The challenge scenarios differed in complexity based on the number of emails in the context window, the location of the attacker’s emails, whether the attacker’s email was retrieved by default, and whether it needed to exfiltrate data from the user’s inbox.

We employed several state-of-the-art defenses. The defenses ranged from text-based classifiers (Prompt Shields) [1], classifiers on models’ hidden states (TaskTracker) [2], LLM-as-a-judge, Spotlighting [3], and a combination of all defenses. For each scenario and defense, we provided two LLMs: microsoft/Phi-3-medium-128k-instruct and GPT-4o-mini, which was trained with instruction hierarchy [4].

Each combination of scenario, LLM, and defense formed a separate level. Teams competed for a prize pool of 10,000 USD to solve as many levels as possible, with bonus points awarded for being among the first teams to solve a level, and for solving levels that were solved by fewer teams overall.

The results

The challenge had very active participation! At the end of the challenge, there were 621 registered participants, grouped into 224 teams. We received a total of 370,724 submissions, where each submission was an attempt to solve a single level. We’re currently analyzing the full submission dataset and plan to provide detailed analysis in the coming months.

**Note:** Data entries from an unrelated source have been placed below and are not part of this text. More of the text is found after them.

/-- MKAFF (13 R327). -/
def execMkaff (w : Full) (s : State) : Host.Outcome State Fault Refusal :=
  s.perform (.mkaff w) (headF w [(w.d, 1), (w.a, if w.m5 then 2 else 1), (w.b, 1)] true) (fun x s =>
    let st := s.srcI x w.b x.lane0
    .done (s.putAffine x w.d w.m5 w.ty (s.srcA x w.a w.m5).1 st))

/-- ABASE (13 R327). -/
def execAbase (w : Full) (s : State) : Host.Outcome State Fault Refusal :=
  s.perform (.abase w) (headF w [(w.d, if w.m5 then 2 else 1), (w.a, 1)] true) (fun x s =>
    .done (s.put x w.d w.m5 w.ty (fun _ => (s.srcA x w.a w.m5).1.toNat)))

/-- ASTRIDE (13 R327). -/
def execAstride (w : Full) (s : State) : Host.Outcome State Fault Refusal :=
  s.perform (.astride w) (headF w [(w.d, 1), (w.a, 1)] true) (fun x s =>
    .done (s.put x w.d false tagN32 (fun _ => wrapNat (s.srcA x w.a w.m5).2 32)))

/-- VRDX (13 R330). -/
def execVrdx (w : Full) (s : State) : Host.Outcome State Fault Refusal :=
  let wd := wide w.ty
  let k := regsFor w.ty
  s.perform (.vrdx w) (headF w [(w.d, k), (w.a, k), (w.b, 1)] false) (fun x s =>
    let base := match w.a with
      | .v n => n
      | _ => 0
    let reg := fun l => base + k * s.srcU x w.b 32 l
    let vn := max (s.footOf x.w).vregs x.cur.vvirt
    match (lanesOf x.e).find? (fun l => vn < reg l + k) with
    | some l => .fault Code.regidx l 0xF 0 s
    | none =>
      let t := x.wave.rtag (reg (lowestLane x.e))
      if !(lanesOf x.e).all (fun l => x.wave.rtag (reg l) = t) then x.fail Code.fmtmis s
      else .done (s.put x w.d wd t (fun l => s.src x (.v (reg l)) w.ty wd l)))

/-- VWRX (13 R330): each lane writes its own lane of the register it names. -/
def execVwrx (w : Full) (s : State) : Host.Outcome State Fault Refusal :=
  let wd := wide w.ty
  let k := regsFor w.ty
  s.perform (.vwrx w) (headF w [(w.d, k), (w.a, k), (w.b, 1)] false) (fun x s =>
    let base := match w.d with
      | .v n => n
      | _ => 0
    let reg := fun l => base + k * s.srcU x w.b 32 l
    let vn := max (s.footOf x.w).vregs x.cur.vvirt
    match (lanesOf x.e).find? (fun l => vn < reg l + k) with
    | some l => .fault Code.regidx l 0xF 0 s
    | none =>
      let t := match w.a with
        | .v n => x.wave.rtag n
        | _ => tagN32
      .done (s.modWave x.w (fun v => (lanesOf x.e).foldl (fun v l => v.putV (reg l) wd t (laneBit l) (fun l => s.src x w.a w.ty wd l)) v)))

end Sys2Proof.Machine
end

Congratulations to everyone who participated – we hope this challenge provided a useful opportunity to learn about AI security.

Special congratulations to the top four teams on the leaderboard! Since many participants have asked us about strategies, we reached out to these top four teams to ask them to share a bit about their strategies and their thoughts on the challenge overall.

Grand prize winner: Team “TH3L053R5”

The highest-scoring team consisted of only a single member (@0xSombra), who solved a total of 36 levels and was often one of the first to solve a level. They shared that they found it more effective to iteratively build up and test prompts rather than using large, complex ones from the start. They rightly pointed out that, in some real-world scenarios, attackers might also have the ability to see the outputs of the LLM. However, as this challenge has shown, this is not always necessary for developing successful attacks.

“The challenge defenses were fun to figure out and break, but I would have liked to be able to read the AI’s response (an attacker would test on their own accounts first).”

@0xSombra, Grand prize winner

First prize: Team “Abyss Watchers”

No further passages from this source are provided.